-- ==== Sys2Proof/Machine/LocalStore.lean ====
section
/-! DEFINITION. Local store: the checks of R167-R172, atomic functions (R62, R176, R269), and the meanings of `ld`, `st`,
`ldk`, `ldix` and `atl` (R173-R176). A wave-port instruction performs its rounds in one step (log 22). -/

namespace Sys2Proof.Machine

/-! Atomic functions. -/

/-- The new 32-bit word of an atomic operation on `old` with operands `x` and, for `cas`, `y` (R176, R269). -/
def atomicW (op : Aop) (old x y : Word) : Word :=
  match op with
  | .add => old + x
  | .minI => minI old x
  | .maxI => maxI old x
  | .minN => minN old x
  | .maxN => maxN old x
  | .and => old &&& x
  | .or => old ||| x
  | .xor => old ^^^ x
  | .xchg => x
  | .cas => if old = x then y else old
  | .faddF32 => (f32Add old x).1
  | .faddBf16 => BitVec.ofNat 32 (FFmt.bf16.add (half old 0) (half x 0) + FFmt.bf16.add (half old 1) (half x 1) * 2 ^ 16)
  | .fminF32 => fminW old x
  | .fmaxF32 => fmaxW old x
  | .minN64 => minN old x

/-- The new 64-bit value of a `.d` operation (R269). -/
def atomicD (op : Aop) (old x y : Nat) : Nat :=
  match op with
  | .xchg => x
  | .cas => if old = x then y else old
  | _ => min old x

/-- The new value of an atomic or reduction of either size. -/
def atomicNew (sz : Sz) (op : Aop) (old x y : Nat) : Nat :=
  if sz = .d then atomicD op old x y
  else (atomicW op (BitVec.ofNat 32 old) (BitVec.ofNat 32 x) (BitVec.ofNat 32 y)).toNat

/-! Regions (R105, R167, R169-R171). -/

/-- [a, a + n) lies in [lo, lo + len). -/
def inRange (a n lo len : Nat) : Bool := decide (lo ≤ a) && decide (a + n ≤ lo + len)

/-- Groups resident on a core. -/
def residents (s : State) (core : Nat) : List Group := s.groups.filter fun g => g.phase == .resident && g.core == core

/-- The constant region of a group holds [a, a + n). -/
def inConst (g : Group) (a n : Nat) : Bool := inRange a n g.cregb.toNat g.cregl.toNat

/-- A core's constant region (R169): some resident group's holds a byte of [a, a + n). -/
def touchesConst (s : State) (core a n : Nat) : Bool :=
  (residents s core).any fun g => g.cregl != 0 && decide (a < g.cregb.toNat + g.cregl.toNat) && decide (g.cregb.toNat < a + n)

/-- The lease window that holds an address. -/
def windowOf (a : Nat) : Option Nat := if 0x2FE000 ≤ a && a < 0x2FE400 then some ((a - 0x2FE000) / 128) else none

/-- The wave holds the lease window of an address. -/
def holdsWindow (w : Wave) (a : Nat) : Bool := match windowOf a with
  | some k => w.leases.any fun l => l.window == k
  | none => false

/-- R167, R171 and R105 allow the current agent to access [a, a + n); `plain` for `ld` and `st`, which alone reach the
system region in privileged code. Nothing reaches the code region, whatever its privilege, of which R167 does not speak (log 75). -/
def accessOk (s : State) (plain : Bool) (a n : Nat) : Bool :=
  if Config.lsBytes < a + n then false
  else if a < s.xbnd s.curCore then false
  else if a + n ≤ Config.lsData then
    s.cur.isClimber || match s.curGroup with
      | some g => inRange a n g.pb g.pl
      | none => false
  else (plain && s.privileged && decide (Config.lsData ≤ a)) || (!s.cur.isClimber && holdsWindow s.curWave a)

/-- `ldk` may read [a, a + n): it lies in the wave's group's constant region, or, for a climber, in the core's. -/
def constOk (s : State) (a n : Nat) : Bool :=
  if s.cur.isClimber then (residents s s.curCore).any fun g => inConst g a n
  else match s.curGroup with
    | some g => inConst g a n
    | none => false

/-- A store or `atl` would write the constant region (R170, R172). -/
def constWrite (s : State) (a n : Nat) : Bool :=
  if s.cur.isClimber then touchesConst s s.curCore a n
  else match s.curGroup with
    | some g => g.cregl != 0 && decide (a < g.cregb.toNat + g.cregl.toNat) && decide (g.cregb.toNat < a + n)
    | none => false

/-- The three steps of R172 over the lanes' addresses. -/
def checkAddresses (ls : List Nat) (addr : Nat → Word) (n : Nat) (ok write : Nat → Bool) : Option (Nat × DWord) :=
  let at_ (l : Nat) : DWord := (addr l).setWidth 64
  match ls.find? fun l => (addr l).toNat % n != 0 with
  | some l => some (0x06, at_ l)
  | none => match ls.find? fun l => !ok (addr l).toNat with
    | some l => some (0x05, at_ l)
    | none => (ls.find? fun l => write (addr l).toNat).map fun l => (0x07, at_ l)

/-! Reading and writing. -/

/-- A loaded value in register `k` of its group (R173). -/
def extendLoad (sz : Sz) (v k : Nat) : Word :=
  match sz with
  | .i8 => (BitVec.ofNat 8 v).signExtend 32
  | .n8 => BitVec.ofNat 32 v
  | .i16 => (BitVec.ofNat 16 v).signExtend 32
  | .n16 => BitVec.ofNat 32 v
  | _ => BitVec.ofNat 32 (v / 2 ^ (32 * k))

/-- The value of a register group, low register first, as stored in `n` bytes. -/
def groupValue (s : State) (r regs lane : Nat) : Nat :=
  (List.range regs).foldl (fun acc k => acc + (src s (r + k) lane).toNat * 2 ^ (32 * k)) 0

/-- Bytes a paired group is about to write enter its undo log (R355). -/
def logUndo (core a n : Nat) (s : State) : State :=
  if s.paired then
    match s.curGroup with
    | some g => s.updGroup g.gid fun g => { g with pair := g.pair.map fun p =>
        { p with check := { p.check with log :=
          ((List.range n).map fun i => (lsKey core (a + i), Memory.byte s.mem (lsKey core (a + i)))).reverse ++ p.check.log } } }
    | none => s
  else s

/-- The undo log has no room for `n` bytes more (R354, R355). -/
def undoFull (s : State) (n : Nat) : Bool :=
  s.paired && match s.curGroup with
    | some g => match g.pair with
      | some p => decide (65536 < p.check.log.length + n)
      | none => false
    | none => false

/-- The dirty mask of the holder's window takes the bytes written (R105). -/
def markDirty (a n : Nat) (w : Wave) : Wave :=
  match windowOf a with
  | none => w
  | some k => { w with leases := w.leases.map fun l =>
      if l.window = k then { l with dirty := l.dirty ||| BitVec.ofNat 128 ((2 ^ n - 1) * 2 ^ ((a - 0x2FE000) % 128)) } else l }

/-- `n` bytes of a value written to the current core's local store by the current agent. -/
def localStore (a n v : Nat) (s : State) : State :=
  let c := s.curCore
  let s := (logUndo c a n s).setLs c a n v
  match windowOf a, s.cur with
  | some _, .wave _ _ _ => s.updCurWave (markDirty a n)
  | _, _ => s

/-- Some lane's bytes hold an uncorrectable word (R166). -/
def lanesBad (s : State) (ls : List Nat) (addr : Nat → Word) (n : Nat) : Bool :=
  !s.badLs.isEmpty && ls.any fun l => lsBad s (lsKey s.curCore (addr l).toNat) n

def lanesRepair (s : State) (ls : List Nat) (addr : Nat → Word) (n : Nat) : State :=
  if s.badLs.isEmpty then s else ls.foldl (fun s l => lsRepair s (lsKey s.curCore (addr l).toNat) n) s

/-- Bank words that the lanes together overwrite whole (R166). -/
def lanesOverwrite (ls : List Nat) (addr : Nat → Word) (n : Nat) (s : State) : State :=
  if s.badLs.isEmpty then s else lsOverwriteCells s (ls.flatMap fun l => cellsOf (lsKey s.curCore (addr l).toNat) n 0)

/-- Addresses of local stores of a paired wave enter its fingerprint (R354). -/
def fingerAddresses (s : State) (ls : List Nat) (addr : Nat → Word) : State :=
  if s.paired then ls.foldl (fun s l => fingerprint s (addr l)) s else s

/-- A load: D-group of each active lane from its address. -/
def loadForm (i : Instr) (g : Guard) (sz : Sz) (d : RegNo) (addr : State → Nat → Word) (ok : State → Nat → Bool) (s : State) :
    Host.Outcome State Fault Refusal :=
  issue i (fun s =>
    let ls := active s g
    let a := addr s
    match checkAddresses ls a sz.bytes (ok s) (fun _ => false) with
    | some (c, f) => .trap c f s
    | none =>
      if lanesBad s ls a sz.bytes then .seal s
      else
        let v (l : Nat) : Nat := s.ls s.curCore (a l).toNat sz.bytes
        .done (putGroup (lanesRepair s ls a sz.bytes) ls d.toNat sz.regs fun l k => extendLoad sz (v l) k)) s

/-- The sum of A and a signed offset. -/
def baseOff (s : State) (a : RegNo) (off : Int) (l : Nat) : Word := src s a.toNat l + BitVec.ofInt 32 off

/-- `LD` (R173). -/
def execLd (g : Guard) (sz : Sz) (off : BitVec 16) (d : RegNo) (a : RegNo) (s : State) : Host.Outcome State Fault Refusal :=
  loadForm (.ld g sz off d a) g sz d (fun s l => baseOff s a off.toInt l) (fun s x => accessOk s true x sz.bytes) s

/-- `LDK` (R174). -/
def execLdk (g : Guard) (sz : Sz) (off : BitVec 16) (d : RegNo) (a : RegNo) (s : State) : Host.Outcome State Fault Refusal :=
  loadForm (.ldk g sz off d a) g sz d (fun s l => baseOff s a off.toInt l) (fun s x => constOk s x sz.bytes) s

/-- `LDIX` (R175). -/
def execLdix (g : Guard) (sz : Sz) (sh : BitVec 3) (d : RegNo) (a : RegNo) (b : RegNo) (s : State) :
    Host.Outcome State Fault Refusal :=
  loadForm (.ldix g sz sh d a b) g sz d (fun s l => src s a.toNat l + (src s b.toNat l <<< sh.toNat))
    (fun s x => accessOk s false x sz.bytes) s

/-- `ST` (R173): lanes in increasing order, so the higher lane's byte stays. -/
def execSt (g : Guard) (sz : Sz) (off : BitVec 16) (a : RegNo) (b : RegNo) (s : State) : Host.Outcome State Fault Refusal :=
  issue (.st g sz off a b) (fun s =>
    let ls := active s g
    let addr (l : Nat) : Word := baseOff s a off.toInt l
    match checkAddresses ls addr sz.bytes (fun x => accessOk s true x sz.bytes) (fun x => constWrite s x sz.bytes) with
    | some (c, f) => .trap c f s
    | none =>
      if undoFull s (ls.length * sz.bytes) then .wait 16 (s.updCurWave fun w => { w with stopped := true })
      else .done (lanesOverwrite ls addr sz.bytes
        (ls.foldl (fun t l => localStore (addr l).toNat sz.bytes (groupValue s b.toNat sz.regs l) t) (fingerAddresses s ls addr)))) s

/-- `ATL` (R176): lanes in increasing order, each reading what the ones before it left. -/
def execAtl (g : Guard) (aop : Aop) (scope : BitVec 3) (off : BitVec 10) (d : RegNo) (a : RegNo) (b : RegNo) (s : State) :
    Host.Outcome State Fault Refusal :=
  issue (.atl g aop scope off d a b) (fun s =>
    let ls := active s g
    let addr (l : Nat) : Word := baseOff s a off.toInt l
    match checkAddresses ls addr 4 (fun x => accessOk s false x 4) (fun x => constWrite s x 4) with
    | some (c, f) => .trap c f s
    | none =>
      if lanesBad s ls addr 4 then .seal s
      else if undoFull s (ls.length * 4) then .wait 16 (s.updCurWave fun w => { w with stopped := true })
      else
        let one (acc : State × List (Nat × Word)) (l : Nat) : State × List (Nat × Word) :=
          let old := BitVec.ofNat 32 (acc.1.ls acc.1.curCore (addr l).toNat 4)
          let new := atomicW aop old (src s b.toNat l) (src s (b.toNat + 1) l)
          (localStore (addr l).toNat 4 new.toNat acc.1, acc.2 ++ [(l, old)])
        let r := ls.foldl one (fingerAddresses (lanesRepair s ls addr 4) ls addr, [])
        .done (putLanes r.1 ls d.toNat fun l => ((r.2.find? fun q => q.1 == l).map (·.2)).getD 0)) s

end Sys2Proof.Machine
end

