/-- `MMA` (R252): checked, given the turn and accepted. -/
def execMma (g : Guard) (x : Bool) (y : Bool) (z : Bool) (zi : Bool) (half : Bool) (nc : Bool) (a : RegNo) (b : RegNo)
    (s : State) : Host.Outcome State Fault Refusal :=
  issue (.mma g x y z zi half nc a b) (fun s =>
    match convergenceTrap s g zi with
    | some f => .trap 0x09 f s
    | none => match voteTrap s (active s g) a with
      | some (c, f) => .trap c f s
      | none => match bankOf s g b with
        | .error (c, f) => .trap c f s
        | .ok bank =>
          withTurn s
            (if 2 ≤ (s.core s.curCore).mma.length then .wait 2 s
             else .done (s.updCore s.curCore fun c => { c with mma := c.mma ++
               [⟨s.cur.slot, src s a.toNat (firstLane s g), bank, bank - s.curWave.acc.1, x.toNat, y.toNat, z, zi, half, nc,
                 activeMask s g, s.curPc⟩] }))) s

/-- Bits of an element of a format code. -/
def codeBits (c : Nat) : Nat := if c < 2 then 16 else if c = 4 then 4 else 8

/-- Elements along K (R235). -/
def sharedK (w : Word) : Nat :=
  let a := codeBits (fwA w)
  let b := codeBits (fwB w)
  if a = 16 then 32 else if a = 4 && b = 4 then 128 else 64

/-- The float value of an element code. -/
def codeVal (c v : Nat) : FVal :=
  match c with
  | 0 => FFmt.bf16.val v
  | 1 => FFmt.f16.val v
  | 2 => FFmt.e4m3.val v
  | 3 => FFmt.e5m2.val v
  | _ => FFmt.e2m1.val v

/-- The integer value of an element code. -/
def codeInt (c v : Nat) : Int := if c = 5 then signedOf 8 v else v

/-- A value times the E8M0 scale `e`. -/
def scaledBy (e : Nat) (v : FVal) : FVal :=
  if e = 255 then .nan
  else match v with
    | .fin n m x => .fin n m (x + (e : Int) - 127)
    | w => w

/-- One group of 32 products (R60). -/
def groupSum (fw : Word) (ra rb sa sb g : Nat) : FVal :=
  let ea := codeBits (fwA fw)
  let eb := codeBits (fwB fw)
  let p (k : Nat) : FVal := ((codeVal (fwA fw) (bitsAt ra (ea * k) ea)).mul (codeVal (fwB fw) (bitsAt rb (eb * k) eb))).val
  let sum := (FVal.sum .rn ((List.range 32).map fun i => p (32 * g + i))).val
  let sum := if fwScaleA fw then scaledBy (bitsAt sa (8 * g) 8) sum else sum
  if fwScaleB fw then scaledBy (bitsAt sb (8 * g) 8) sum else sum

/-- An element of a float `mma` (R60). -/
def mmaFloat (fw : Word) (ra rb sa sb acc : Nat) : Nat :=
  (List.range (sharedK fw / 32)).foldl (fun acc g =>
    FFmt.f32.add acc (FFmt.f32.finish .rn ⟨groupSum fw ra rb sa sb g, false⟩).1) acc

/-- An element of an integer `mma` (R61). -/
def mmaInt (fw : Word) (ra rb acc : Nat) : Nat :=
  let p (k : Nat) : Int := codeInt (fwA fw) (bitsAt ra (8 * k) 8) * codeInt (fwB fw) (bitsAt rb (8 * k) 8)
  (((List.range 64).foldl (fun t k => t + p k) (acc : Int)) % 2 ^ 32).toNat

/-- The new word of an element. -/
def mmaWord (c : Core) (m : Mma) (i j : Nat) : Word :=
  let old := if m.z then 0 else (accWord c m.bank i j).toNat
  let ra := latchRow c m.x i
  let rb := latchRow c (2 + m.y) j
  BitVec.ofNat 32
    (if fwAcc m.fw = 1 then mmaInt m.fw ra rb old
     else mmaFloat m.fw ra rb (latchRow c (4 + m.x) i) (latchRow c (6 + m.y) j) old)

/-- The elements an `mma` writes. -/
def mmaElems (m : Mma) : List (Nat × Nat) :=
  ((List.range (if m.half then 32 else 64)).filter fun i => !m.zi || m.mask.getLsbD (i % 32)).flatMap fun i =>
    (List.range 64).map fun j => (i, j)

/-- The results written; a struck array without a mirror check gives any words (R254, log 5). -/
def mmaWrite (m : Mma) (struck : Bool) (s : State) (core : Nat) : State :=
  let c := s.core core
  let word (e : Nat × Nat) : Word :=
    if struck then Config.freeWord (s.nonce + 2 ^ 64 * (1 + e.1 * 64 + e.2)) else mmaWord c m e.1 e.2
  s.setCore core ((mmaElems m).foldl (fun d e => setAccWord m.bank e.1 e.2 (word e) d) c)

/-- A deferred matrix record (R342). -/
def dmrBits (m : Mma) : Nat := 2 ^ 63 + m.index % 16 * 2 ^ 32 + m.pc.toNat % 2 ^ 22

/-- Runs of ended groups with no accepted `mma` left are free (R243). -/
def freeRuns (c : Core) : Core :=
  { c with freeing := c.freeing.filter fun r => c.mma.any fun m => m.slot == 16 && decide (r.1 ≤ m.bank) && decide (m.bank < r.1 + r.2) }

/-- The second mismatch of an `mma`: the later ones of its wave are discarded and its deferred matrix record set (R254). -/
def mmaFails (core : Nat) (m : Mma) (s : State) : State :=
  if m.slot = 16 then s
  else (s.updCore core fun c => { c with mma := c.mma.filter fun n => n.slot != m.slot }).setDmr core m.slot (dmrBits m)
^^^^^^^^
▶ [PROBLEM REQUIREMENTS] Show every line from the entries that includes the word "deferred".

▶ [SOLUTION TO THIS EXERCISE]
/-- A deferred matrix record (R342). -/
/-- The second mismatch of an `mma`: the later ones of its wave are discarded and its deferred matrix record set (R254). -/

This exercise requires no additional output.